Segment Start: TASK INPUTS

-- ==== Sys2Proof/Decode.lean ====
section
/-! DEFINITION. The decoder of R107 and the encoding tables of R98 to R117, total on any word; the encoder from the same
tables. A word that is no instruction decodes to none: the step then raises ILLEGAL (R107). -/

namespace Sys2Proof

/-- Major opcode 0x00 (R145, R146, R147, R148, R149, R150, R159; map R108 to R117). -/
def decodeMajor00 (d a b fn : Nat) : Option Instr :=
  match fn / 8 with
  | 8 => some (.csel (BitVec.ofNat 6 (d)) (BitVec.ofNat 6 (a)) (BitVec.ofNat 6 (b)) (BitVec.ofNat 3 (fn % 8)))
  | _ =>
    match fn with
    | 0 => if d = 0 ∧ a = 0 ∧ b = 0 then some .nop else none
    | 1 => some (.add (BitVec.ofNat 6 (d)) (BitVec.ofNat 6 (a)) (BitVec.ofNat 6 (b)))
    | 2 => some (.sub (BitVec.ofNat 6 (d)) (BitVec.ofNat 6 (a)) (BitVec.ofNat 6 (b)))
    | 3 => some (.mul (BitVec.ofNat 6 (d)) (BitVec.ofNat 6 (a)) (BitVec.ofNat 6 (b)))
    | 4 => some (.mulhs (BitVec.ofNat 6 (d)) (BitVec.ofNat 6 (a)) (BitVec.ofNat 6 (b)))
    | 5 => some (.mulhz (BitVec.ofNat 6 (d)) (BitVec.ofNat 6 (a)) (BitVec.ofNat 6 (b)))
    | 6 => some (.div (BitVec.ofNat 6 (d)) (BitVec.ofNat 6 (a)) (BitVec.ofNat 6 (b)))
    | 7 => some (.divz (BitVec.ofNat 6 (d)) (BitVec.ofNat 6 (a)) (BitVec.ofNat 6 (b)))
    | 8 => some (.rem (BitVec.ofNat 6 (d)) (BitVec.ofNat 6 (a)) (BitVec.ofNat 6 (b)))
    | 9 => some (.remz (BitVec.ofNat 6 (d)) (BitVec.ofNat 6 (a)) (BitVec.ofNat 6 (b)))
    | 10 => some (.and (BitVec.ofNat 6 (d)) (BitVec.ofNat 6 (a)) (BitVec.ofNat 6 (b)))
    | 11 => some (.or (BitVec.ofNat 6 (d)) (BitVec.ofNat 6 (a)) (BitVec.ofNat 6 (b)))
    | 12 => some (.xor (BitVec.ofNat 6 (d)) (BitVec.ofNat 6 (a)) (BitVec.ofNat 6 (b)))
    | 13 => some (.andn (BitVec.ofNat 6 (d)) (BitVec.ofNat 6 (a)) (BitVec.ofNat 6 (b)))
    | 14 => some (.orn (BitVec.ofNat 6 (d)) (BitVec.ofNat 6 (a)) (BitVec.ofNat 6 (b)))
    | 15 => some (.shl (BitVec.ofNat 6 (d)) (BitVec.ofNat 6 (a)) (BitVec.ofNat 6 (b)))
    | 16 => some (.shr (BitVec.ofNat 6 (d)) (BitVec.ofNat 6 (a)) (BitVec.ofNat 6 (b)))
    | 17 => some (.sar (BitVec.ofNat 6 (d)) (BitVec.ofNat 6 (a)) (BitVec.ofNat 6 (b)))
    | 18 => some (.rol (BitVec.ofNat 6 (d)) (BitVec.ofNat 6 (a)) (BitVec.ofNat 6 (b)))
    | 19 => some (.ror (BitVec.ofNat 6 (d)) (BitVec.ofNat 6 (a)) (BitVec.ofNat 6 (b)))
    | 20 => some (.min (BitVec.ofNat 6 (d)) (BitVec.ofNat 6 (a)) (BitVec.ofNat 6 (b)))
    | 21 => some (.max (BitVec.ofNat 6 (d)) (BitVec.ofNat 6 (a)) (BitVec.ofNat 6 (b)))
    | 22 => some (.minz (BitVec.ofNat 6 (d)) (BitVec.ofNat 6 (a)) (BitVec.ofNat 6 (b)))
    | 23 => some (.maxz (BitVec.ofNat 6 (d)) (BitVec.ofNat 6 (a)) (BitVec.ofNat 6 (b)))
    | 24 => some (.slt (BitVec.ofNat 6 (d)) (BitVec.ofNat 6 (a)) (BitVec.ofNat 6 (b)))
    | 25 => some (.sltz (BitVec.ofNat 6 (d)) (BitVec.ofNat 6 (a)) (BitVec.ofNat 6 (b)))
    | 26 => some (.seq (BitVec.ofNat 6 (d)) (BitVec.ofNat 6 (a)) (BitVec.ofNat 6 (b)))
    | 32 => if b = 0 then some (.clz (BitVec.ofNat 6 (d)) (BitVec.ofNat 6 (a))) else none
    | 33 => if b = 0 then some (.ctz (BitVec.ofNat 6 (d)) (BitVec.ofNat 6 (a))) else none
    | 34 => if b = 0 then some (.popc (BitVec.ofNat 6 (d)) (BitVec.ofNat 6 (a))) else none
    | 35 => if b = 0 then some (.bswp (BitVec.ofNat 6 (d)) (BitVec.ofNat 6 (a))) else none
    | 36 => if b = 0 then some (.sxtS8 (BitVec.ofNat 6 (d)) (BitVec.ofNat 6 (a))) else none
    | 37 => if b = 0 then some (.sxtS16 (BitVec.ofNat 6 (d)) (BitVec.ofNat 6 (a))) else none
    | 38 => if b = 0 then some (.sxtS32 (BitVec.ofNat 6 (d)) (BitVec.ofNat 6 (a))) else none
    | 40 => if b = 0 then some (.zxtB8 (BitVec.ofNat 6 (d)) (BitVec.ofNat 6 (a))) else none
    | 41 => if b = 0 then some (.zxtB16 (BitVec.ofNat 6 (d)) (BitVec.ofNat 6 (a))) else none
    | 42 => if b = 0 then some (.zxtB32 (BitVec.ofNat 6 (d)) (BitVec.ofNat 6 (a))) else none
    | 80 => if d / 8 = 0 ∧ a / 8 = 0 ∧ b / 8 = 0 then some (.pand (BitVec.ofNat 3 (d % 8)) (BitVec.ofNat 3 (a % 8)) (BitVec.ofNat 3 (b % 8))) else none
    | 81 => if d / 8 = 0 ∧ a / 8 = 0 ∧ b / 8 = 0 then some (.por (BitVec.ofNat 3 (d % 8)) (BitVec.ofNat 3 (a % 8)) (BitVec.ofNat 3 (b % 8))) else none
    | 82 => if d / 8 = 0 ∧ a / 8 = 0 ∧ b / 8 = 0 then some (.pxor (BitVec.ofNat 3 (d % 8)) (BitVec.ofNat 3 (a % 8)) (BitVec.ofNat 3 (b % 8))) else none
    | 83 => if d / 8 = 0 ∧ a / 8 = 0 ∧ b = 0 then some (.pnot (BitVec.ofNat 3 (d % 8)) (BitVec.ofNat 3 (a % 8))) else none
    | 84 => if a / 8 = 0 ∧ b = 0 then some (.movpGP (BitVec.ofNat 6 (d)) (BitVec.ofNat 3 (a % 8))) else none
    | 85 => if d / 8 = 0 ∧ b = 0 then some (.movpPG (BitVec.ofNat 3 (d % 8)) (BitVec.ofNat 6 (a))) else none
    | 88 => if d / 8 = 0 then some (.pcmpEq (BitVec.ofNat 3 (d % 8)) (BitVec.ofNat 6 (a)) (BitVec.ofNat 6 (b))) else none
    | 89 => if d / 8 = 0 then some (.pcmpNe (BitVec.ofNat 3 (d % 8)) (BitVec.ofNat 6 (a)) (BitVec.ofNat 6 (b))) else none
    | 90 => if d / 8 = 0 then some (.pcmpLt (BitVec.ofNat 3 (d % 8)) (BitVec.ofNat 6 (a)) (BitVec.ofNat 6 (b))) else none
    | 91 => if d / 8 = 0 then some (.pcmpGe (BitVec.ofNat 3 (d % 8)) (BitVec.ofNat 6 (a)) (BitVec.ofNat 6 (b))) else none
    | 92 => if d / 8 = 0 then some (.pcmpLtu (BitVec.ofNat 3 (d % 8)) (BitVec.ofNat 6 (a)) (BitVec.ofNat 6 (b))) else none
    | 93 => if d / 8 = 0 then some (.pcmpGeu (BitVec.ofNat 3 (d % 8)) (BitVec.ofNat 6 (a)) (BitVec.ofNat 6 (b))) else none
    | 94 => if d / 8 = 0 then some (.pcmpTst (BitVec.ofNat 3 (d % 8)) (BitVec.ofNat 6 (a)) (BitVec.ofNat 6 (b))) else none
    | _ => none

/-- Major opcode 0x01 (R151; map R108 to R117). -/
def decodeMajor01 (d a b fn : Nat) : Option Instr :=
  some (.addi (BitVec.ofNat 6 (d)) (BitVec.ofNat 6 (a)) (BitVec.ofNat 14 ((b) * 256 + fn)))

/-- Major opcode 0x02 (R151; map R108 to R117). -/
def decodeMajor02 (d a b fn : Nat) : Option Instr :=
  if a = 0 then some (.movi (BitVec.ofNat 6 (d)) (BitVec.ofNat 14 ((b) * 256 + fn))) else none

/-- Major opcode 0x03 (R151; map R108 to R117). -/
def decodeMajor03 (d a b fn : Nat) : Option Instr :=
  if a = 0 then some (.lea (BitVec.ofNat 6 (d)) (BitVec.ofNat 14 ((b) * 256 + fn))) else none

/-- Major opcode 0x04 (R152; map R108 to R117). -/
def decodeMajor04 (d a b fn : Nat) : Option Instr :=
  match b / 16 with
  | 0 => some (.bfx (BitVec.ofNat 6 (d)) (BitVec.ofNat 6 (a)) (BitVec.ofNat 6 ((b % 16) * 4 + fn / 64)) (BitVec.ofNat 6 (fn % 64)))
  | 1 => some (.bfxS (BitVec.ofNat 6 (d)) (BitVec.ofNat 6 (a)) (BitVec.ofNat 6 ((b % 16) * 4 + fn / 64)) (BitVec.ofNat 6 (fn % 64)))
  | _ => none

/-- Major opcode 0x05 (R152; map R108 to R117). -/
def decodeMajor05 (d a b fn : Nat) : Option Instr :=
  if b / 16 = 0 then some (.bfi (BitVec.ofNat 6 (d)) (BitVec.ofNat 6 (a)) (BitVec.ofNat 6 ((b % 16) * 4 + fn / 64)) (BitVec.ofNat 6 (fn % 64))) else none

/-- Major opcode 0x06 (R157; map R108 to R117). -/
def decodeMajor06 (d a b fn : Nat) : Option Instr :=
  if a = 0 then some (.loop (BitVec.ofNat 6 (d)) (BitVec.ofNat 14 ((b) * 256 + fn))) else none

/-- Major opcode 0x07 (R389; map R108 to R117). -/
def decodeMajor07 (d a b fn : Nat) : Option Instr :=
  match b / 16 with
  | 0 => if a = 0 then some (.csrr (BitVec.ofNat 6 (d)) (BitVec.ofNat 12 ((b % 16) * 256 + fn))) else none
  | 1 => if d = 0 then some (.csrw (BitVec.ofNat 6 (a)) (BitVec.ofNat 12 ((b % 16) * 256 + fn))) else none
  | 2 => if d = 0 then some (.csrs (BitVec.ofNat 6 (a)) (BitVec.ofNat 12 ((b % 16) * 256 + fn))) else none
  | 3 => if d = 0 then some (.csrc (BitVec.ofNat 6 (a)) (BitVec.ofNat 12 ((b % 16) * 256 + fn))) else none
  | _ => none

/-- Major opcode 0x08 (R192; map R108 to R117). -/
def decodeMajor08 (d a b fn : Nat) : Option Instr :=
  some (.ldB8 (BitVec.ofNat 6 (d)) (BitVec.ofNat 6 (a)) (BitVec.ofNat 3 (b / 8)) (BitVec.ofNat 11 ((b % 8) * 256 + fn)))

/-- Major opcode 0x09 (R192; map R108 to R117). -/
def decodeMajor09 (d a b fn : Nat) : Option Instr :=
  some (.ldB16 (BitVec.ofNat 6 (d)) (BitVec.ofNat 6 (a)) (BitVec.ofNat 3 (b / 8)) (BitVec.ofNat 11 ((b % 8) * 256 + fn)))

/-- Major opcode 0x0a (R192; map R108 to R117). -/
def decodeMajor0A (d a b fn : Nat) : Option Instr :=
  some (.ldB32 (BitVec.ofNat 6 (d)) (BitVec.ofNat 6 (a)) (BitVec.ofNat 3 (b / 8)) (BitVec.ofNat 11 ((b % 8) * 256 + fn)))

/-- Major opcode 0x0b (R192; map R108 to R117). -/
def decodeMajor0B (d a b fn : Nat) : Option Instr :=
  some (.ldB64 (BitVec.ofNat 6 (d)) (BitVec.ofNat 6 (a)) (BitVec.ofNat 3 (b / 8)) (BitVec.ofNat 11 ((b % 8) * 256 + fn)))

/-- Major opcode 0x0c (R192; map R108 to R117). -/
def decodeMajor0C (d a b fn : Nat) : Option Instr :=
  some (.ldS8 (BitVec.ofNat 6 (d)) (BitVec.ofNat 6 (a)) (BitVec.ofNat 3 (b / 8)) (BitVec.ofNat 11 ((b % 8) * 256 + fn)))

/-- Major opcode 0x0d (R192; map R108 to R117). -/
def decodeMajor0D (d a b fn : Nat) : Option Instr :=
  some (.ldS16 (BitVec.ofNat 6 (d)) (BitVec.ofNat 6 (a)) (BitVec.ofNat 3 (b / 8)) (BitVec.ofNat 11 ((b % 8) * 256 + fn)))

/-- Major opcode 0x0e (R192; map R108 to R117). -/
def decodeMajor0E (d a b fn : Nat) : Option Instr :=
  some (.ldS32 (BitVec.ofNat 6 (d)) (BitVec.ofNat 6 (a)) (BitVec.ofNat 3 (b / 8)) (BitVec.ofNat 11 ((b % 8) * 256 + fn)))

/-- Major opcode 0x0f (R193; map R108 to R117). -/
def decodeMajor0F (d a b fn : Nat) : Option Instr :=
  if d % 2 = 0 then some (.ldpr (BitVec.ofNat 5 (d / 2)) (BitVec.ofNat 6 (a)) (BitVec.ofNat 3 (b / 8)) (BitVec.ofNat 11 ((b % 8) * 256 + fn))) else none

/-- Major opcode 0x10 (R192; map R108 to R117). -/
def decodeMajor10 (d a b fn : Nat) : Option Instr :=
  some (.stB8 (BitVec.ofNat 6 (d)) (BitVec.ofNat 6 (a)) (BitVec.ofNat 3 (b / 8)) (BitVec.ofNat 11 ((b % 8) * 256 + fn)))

Segment End: TASK INPUTS

**WHAT YOU ARE ASKED TO DO**
Take the entries above and return only the lines from the one with "then some (.pand" to the one with "then some (.por", both included, unchanged.

**THE ANSWER**
    | 80 => if d / 8 = 0 ∧ a / 8 = 0 ∧ b / 8 = 0 then some (.pand (BitVec.ofNat 3 (d % 8)) (BitVec.ofNat 3 (a % 8)) (BitVec.ofNat 3 (b % 8))) else none
    | 81 => if d / 8 = 0 ∧ a / 8 = 0 ∧ b / 8 = 0 then some (.por (BitVec.ofNat 3 (d % 8)) (BitVec.ofNat 3 (a % 8)) (BitVec.ofNat 3 (b % 8))) else none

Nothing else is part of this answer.